Opinião

Cidadãos auto-mobilizados

26 out 2017 00:00

Não são cordões humanos convocados pelo Facebook que vão deixar tudo bem.

1. Por estes dias, Marcelo Rebelo de Sousa é o mais poderoso director, chefe de redacção e editor da imprensa portuguesa. O Presidente da República, que já trabalhou em jornais e se tornou popular a comentar nas televisões, volta a marcar a agenda política e mediática para mostrar um País que Lisboa não conhece, que a cidade não conhece, que gabinetes inteiros não conhecem, mas que existe e ocupa a maior parte do território, assim que nos afastamos do bairro trendy, do sushi para turistas em tuk tuk, do sunset com lima e gengibre.

Por cada abraço do Presidente que os fotógrafos captam nas aldeias assombradas pelo fogo, mais do que a banalização das emoções, que também acontece, mas é inevitável, dá-se um choque com a realidade que nos revela uma democracia em que há pessoas a ficar para trás.

Um País onde os ministros não conseguem proteger os contribuintes, onde as chamas invadem zonas habitadas como um animal selvagem a quem abriram a jaula, onde a resposta ao caos é o deixa arder e protege as pessoas, um País que não forma nem informa a população, um País onde quatro meses depois das mortes de Pedrógão Grande, ninguém, em Vieira de Leiria, nos Moinhos de Carvide, no Coimbrão, às portas da Marinha Grande, com evacuações umas a seguir às outras, ao ponto de a base Nato de Monte Real ser declarada terreno não seguro, nessa noite terrível, na noite de 15 para 16 de Outubro, ninguém com autoridade investida pelo Estado se preocupava em responder a uma pergunta básica: é mais seguro andar na estrada ou ficar em casa?

2. Não são cordões humanos convocados pelo Facebook que vão deixar tudo bem, não é um carvalho autóctone comprado nos viveiros da esquina que ajuda a reflorestar a jóia da coroa das matas nacionais, o Pinhal de Leiria, não são iniciativas individuais e avulsas, mais ou menos digitais, mais ou menos ancoradas na bandeira das alterações climáticas, que encerram a resposta completa.

Mas há, de facto, uma espécie de solidariedade 2.0, uma corrente de cidadania e fraternidade alimentada pelas novas tecnologias, um acto de reacção e mobilização que aproveita o melhor das redes sociais na web para estar onde o Governo, o sistema, o aparelho burocrático e os canais oficiais não conseguem estar, por diferentes motivos.

São os desconhecidos que se encontram online para combinar esforços nas áreas ardidas, é o exército de voluntários que faz avançar, em Vieira de Leiria, a primeira resposta às famílias vítimas do incêndio de 15 de Outubro.
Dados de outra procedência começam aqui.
theorem wrCmar_access {c : Role} {w : Word} {s t : State} (h : wrCmar c w s = .next t) :
    Access s t := by
  obtain ⟨he, rfl⟩ := whileDisabled_next h
  exact .whileDisabled c _ _ _ he

theorem wrSlCr1_access {w : Word} {s t : State} (h : wrSlCr1 w s = .next t) : Access s t := by
  obtain ⟨hr, rfl⟩ := wrSlCr1_next h
  exact .cr1 w hr

theorem wrSlCr3_access {w : Word} {s t : State} (h : wrSlCr3 w s = .next t) : Access s t := by
  obtain ⟨hr, rfl⟩ := wrSlCr3_next h
  exact .cr3 w hr

theorem wrSlBrr_access {w : Word} {s t : State} (h : wrSlBrr w s = .next t) : Access s t := by
  obtain ⟨-, rfl⟩ := wrSlBrr_next h
  exact .divisor _

theorem wrSlTdr32_access {w : Word} {s t : State} (h : wrSlTdr32 w s = .next t) : Access s t := by
  obtain ⟨-, rfl⟩ := wrSlTdr32_next h
  exact .putTdr _

theorem memWrite8_access {a : Word} {b : Byte} {s t : State} (h : memWrite8 a b s = .next t) :
    Access s t := by
  obtain ⟨hr, rfl⟩ := memWrite8_next h
  exact .store a b hr

/-! ## One micro-step of a sequence is one access -/

theorem armStep_access {c : Role} {a : ArmStep} {t x : Temps} {k : Option ArmStep} {s s' : State}
    (h : armStep c a t s = .next (k, x, s')) : Access s s' := by
  cases a
  case a1 => cases h; exact .none
  all_goals
    obtain ⟨u, hu, h'⟩ := andThen_next (h : andThen _ _ = _)
    cases h'
  case a2 | a6 | a7 => exact wrCcr_access hu
  case a3 => exact wrCpar_access hu
  case a4 => exact wrCmar_access hu
  case a5 => exact wrCndtr_access hu

theorem disarmStep_access {c : Role} {q : DisarmStep} {t x : Temps} {k : Option DisarmStep}
    {s s' : State} (h : disarmStep c q t s = .next (k, x, s')) : Access s s' := by
  cases q with
  | q1 => cases h; exact .none
  | q2 =>
    obtain ⟨u, hu, h'⟩ := andThen_next (h : andThen _ _ = _)
    cases h'
    exact wrCcr_access hu

theorem cfgStep_access {baud : Word} {c : CfgStep} {t x : Temps} {k : Option CfgStep} {s s' : State}
    (h : cfgStep baud c t s = .next (k, x, s')) : Access s s' := by
  cases c
  case c0 =>
    simp only [cfgStep] at h
    split at h
    · cases h
    · split at h <;> cases h
      exact .none
  case c5 | c7 => cases h; exact .none
  case c9 => cases h; exact .enableErr
  all_goals
    obtain ⟨u, hu, h'⟩ := andThen_next (by simpa only [cfgStep] using h)
    cases h'
  case c1 | c3 | c8 => exact wrSlCr1_access hu
  case c2 => exact wrSlBrr_access hu
  case c4 | c6 => exact wrSlCr3_access hu

theorem readStep_access {m : ReadStep} {t x : Temps} {k : Option ReadStep} {s s' : State}
    (hc : s.params.echoPolicy = .cooperative) (h : readStep m t s = .next (k, x, s')) :
    Access s s' := by
  cases m with
  | m1 =>
    obtain ⟨b, -, h'⟩ := andThen_next (h : andThen _ _ = _)
    cases h'
    exact .none
  | m2 => cases h; exact .handOff _ _ fun _ => hc

theorem stxStep_access {b : Byte} {p : StxStep} {t x : Temps} {k : Option StxStep} {s s' : State}
    (hc : s.params.echoPolicy = .cooperative) (h : stxStep b p t s = .next (k, x, s')) :
    Access s s' := by
  cases p with
  | w1 =>
    simp only [stxStep] at h
    split at h <;> (cases h; exact .none)
  | w2 => cases h; exact .handOff _ _ fun _ => hc
  | w3 =>
    obtain ⟨u, hu, h'⟩ := andThen_next (h : andThen _ _ = _)
    cases h'
    exact memWrite8_access hu
  | w4 a =>
    obtain ⟨⟨k', x', u⟩, hu, h'⟩ := andThen_next (h : andThen _ _ = _)
    cases h'
    exact armStep_access hu

/-! ## Every micro-step of `MAIN` is of its shape -/

theorem Access.mainAt {s u : State} (ha : Access s u) (i : Instr) (pos : MainPos) (x : Temps) :
    CpuMove s (u.mainAt i pos x) := by
  unfold State.mainAt
  split
  · exact .main _ u.results ha
  · exact .main _ u.results ha

theorem Access.endMain {s u : State} (ha : Access s u) (r : Result) : CpuMove s (u.endMain r) :=
  .main _ _ ha

theorem endWrite_move {o : Out State} {s t : State} (h : endWrite o = .next t)
    (ho : ∀ u, o = .next u → Access s u) : CpuMove s t := by
  obtain ⟨u, hu, rfl⟩ := endWrite_next h
  exact (ho u hu).endMain _

theorem mainStep_move {κ : Type} {i : Instr} {wrap : κ → MainPos} {result : Temps → Result}
    {run : Temps → State → Micro κ} {s t : State} (h : mainStep i wrap result run s = .next t)
    (hr : ∀ k x u, run s.mainTemps s = .next (k, x, u) → Access s u) : CpuMove s t := by
  obtain ⟨k, x, u, hu, rfl⟩ := mainStep_next h
  cases k with
  | none => exact (hr _ _ _ hu).endMain _
  | some k => exact (hr _ _ _ hu).mainAt _ _ _

/-- A command of the mainline surface goes on in the cooperative variant only (R284). -/
theorem cooperativeOnly_cooperative {s t : State} {o : Out State}
    (h : cooperativeOnly s o = .next t) : s.params.echoPolicy = .cooperative := by
  unfold cooperativeOnly at h
  cases hp : s.params.echoPolicy with
  | autonomous => rw [if_pos hp] at h; cases h
  | cooperative => rfl

theorem execArmTx_move {b : Byte} {s t : State} (h : execArmTx b s = .next t) : CpuMove s t := by
  unfold execArmTx at h
  split at h
  · exact mainStep_move h fun _ _ _ => armStep_access
  · obtain ⟨u, hu, h'⟩ := andThen_next h
    cases h'
    exact (memWrite8_access hu).mainAt _ _ _

theorem execInit_move {baud : Word} {s t : State} (h : execInit baud s = .next t) :
    CpuMove s t := by
  unfold execInit at h
  split at h
  · cases h; exact Access.enableDma.mainAt _ _ _
  · exact mainStep_move h fun _ _ _ => armStep_access
  · obtain ⟨⟨k, x, u⟩, hu, h'⟩ := andThen_next h
    cases k <;> (cases h'; exact (cfgStep_access hu).mainAt _ _ _)

theorem execMloop_move {s t : State} (h : execMloop s = .next t) : CpuMove s t := by
  have hc := cooperativeOnly_cooperative h
  have h := cooperativeOnly_next h
  split at h
  · obtain ⟨⟨k, x, u⟩, hu, h'⟩ := andThen_next h
    cases k <;> (cases h'; exact (readStep_access hc hu).mainAt _ _ _)
  · obtain ⟨⟨k, x, u⟩, hu, h'⟩ := andThen_next h
    cases k <;> (cases h'; exact (stxStep_access hc hu).mainAt _ _ _)
  · cases h; exact Access.none.mainAt _ _ _

/-- Every instruction makes one access and moves only `MAIN`. -/
theorem exec_move {i : Instr} {s t : State} (h : exec i s = .next t) : CpuMove s t := by
  cases i
  case wrDmaIfcr | clrtcRx | clrtcTx => cases h; exact (Access.clearCompletion _).endMain _
  case wrCcrRx | wrCcrTx => exact endWrite_move h fun _ => wrCcr_access
  case wrCndtrRx | wrCndtrTx => exact endWrite_move h fun _ => wrCndtr_access
  case wrCparRx | wrCparTx => exact endWrite_move h fun _ => wrCpar_access
  case wrCmarRx | wrCmarTx => exact endWrite_move h fun _ => wrCmar_access
  case wrSlCr1 => exact endWrite_move h fun _ => wrSlCr1_access
  case wrSlCr3 => exact endWrite_move h fun _ => wrSlCr3_access
  case wrSlBrr => exact endWrite_move h fun _ => wrSlBrr_access
  case wrSlIcr => cases h; exact (Access.clearErrors _).endMain _
  case rdSlRdr32 | rdSlRdr8 => cases h; exact Access.takeRdr.endMain _
  case wrSlTdr32 => exact endWrite_move h fun _ => wrSlTdr32_access
  case wrSlTdr8 => cases h; exact (Access.putTdr _).endMain _
  case rd8Mem =>
    obtain ⟨b, -, h'⟩ := andThen_next (h : andThen _ _ = _)
    cases h'
    exact Access.none.endMain _
  case wr8Mem => exact endWrite_move h fun _ => memWrite8_access
  case cfgLine =>
    simp only [exec, execCfgLine] at h
    exact mainStep_move h fun _ _ _ => cfgStep_access
  case init => exact execInit_move h
  case irqenDma => cases h; exact Access.enableDma.endMain _
  case irqenErr => cases h; exact Access.enableErr.endMain _
  case armRx =>
    simp only [exec, execArmRx] at h
    exact mainStep_move h fun _ _ _ => armStep_access
  case armTx => exact execArmTx_move h
  case disarmRx | disarmTx =>
    simp only [exec, execDisarmRx, execDisarmTx] at h
    exact mainStep_move h fun _ _ _ => disarmStep_access
  case davail => cases cooperativeOnly_next h; exact Access.none.endMain _
  case read =>
    exact mainStep_move (cooperativeOnly_next h) fun _ _ _ =>
      readStep_access (cooperativeOnly_cooperative h)
  case stx =>
    exact mainStep_move (cooperativeOnly_next h) fun _ _ _ =>
      stxStep_access (cooperativeOnly_cooperative h)
  case mloop => exact execMloop_move h
  all_goals cases h; exact Access.none.endMain _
São cidadãos automobilizados.

3. Deixa-nos perplexos. Mas, tal como nas nossas vidas a experiência individual nos leva ao ponto seguinte, com novos conhecimentos e emoções, há muito a retirar da experiência colectiva que está a ser o ano de 2017 em Portugal. Mais do que encontrar culpados, importa aprender.

Todos, incluindo os que nos governam e querem governar. Para que o dia de amanhã não seja uma repetição. E porque a democracia é mais do que um voto entregue de quatro em quatro anos. Para já, a fotografia só admite uma legenda: um povo que lidera, um governo que reage.